# [ACTIVITY]
Reproduce exactly the lines from the top of the records below through the line holding "def st (acc".

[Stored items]
=-=-=-=-=

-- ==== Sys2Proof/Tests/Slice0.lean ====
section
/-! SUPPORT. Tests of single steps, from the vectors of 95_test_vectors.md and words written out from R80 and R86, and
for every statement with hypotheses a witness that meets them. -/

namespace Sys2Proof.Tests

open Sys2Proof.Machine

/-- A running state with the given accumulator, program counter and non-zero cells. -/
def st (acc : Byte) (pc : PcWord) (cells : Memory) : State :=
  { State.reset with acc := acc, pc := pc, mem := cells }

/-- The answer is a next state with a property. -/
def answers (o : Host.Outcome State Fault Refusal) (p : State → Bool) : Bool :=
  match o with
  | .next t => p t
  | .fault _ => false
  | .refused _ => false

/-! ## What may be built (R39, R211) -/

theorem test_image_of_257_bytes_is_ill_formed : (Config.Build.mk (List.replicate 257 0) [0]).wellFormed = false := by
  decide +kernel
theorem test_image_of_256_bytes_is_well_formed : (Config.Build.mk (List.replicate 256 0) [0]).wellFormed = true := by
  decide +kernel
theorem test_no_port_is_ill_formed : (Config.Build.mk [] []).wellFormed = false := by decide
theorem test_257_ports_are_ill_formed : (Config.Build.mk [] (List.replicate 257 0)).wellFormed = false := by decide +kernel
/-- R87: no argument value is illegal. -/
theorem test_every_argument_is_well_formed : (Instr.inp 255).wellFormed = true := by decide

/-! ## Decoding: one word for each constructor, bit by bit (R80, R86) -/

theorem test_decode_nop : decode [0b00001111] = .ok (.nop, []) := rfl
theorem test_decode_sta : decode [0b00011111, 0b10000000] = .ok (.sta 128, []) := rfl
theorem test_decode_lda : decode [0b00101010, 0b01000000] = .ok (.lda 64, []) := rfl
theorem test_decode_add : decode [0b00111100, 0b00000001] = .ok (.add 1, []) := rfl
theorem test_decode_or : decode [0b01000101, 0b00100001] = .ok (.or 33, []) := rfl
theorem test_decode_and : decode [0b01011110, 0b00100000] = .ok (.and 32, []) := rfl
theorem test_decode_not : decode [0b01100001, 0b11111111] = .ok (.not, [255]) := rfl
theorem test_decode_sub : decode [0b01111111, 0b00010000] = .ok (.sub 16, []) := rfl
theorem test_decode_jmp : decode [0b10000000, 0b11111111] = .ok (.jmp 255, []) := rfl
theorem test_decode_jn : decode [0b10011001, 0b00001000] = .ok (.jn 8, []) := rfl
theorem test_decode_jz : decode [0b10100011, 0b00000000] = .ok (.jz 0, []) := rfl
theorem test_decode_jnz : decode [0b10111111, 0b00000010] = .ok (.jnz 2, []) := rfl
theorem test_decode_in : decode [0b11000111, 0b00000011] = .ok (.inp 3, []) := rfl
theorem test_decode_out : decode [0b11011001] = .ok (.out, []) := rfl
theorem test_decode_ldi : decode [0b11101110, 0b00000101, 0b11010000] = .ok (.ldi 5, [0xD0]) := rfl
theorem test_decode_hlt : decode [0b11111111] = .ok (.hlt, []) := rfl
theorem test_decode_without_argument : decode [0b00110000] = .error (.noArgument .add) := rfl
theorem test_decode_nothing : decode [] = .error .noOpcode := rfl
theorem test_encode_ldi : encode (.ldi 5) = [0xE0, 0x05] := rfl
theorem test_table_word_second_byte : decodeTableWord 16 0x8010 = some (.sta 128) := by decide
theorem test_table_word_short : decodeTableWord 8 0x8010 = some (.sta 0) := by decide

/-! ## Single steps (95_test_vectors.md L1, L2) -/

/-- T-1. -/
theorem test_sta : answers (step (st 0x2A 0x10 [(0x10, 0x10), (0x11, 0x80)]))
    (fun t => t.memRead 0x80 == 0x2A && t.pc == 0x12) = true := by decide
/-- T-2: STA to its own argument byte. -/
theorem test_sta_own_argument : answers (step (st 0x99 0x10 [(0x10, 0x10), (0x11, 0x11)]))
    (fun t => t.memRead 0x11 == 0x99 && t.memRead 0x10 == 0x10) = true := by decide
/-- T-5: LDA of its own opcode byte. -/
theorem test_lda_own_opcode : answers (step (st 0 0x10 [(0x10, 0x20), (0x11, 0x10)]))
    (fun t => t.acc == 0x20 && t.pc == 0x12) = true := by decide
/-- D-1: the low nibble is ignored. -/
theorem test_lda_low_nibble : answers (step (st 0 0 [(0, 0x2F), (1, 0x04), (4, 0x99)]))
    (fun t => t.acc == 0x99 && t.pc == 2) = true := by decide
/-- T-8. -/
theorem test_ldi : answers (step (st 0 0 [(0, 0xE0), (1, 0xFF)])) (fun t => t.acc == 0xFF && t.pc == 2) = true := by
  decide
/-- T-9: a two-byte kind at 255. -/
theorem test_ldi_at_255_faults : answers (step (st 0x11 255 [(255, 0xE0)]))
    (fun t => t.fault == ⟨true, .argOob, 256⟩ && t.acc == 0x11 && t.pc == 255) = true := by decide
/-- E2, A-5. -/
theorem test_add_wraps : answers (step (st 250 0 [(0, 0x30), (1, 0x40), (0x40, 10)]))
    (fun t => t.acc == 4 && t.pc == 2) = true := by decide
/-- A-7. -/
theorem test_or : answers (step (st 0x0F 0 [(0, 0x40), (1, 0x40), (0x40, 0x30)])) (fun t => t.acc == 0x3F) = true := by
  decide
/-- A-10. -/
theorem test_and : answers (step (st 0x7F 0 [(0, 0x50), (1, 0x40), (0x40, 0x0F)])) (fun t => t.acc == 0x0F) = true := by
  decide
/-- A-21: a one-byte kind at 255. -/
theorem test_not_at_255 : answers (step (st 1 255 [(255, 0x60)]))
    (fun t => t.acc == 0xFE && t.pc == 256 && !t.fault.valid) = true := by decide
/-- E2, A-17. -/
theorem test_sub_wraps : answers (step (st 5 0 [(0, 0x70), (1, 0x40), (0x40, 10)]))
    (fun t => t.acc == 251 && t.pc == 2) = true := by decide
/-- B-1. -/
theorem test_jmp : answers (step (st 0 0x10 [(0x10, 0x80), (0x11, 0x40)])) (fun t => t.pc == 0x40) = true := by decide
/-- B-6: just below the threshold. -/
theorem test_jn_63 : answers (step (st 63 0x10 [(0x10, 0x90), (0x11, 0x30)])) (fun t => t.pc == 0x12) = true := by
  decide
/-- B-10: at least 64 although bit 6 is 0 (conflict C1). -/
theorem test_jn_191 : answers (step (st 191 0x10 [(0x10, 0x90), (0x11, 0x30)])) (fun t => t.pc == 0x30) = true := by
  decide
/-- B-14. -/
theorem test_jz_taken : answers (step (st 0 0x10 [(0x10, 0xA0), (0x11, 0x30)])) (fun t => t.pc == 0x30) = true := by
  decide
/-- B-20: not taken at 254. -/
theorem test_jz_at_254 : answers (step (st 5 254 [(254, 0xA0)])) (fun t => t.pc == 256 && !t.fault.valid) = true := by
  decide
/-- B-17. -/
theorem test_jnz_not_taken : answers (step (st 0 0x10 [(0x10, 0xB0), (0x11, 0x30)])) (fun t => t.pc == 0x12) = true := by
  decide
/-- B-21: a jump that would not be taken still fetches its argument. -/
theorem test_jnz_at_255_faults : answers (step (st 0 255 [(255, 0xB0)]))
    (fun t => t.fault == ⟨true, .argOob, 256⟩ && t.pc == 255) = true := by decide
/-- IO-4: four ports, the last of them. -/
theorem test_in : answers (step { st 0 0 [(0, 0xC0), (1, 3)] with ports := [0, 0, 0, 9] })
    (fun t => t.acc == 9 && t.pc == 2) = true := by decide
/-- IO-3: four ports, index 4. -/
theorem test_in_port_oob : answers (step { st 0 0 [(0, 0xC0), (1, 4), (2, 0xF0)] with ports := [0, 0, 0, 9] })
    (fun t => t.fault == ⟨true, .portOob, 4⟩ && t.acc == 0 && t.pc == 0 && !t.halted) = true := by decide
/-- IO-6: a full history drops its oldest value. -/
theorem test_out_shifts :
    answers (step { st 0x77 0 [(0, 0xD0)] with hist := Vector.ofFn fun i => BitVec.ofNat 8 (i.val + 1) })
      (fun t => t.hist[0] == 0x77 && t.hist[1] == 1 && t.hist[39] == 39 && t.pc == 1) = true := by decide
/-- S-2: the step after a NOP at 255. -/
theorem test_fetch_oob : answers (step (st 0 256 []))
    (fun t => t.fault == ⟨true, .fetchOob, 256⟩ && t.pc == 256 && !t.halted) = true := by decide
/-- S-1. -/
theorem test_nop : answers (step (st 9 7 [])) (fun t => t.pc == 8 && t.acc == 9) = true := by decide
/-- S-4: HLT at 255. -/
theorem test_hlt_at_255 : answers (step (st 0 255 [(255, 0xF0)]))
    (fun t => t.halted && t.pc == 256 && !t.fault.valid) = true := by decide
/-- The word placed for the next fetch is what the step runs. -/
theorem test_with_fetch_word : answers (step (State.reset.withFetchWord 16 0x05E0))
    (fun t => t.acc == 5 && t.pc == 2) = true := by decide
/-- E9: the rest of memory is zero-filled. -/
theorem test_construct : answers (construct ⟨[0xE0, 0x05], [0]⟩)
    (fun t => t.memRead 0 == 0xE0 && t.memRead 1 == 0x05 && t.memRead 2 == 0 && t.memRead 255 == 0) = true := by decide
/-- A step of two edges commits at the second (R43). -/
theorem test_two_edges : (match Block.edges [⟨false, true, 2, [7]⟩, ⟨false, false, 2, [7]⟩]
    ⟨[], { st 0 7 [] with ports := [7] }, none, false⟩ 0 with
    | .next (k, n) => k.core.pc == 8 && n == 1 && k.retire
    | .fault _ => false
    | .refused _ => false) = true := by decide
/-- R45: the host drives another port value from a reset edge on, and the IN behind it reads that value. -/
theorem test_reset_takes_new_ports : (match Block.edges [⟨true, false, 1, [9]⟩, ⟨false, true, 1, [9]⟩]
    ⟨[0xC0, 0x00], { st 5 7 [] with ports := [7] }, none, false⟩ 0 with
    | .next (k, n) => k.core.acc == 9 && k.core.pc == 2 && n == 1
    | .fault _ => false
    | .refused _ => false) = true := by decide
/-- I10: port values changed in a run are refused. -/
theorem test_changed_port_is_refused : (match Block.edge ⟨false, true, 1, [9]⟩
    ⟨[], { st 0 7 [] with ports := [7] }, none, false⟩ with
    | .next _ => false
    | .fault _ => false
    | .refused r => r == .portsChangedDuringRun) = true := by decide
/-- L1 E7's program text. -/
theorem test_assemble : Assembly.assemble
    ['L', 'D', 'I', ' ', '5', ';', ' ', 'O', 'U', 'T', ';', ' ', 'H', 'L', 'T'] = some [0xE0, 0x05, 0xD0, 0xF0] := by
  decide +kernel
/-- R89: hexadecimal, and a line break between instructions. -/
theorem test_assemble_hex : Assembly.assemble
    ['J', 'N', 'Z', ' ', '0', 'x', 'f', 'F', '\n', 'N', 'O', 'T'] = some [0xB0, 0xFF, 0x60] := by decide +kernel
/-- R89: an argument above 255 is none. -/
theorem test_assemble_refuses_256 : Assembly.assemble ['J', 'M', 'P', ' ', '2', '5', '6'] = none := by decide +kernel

=-=-=-=-=

# [WRITTEN ANSWER]
-- ==== Sys2Proof/Tests/Slice0.lean ====
section
/-! SUPPORT. Tests of single steps, from the vectors of 95_test_vectors.md and words written out from R80 and R86, and
for every statement with hypotheses a witness that meets them. -/

namespace Sys2Proof.Tests

open Sys2Proof.Machine

/-- A running state with the given accumulator, program counter and non-zero cells. -/
def st (acc : Byte) (pc : PcWord) (cells : Memory) : State :=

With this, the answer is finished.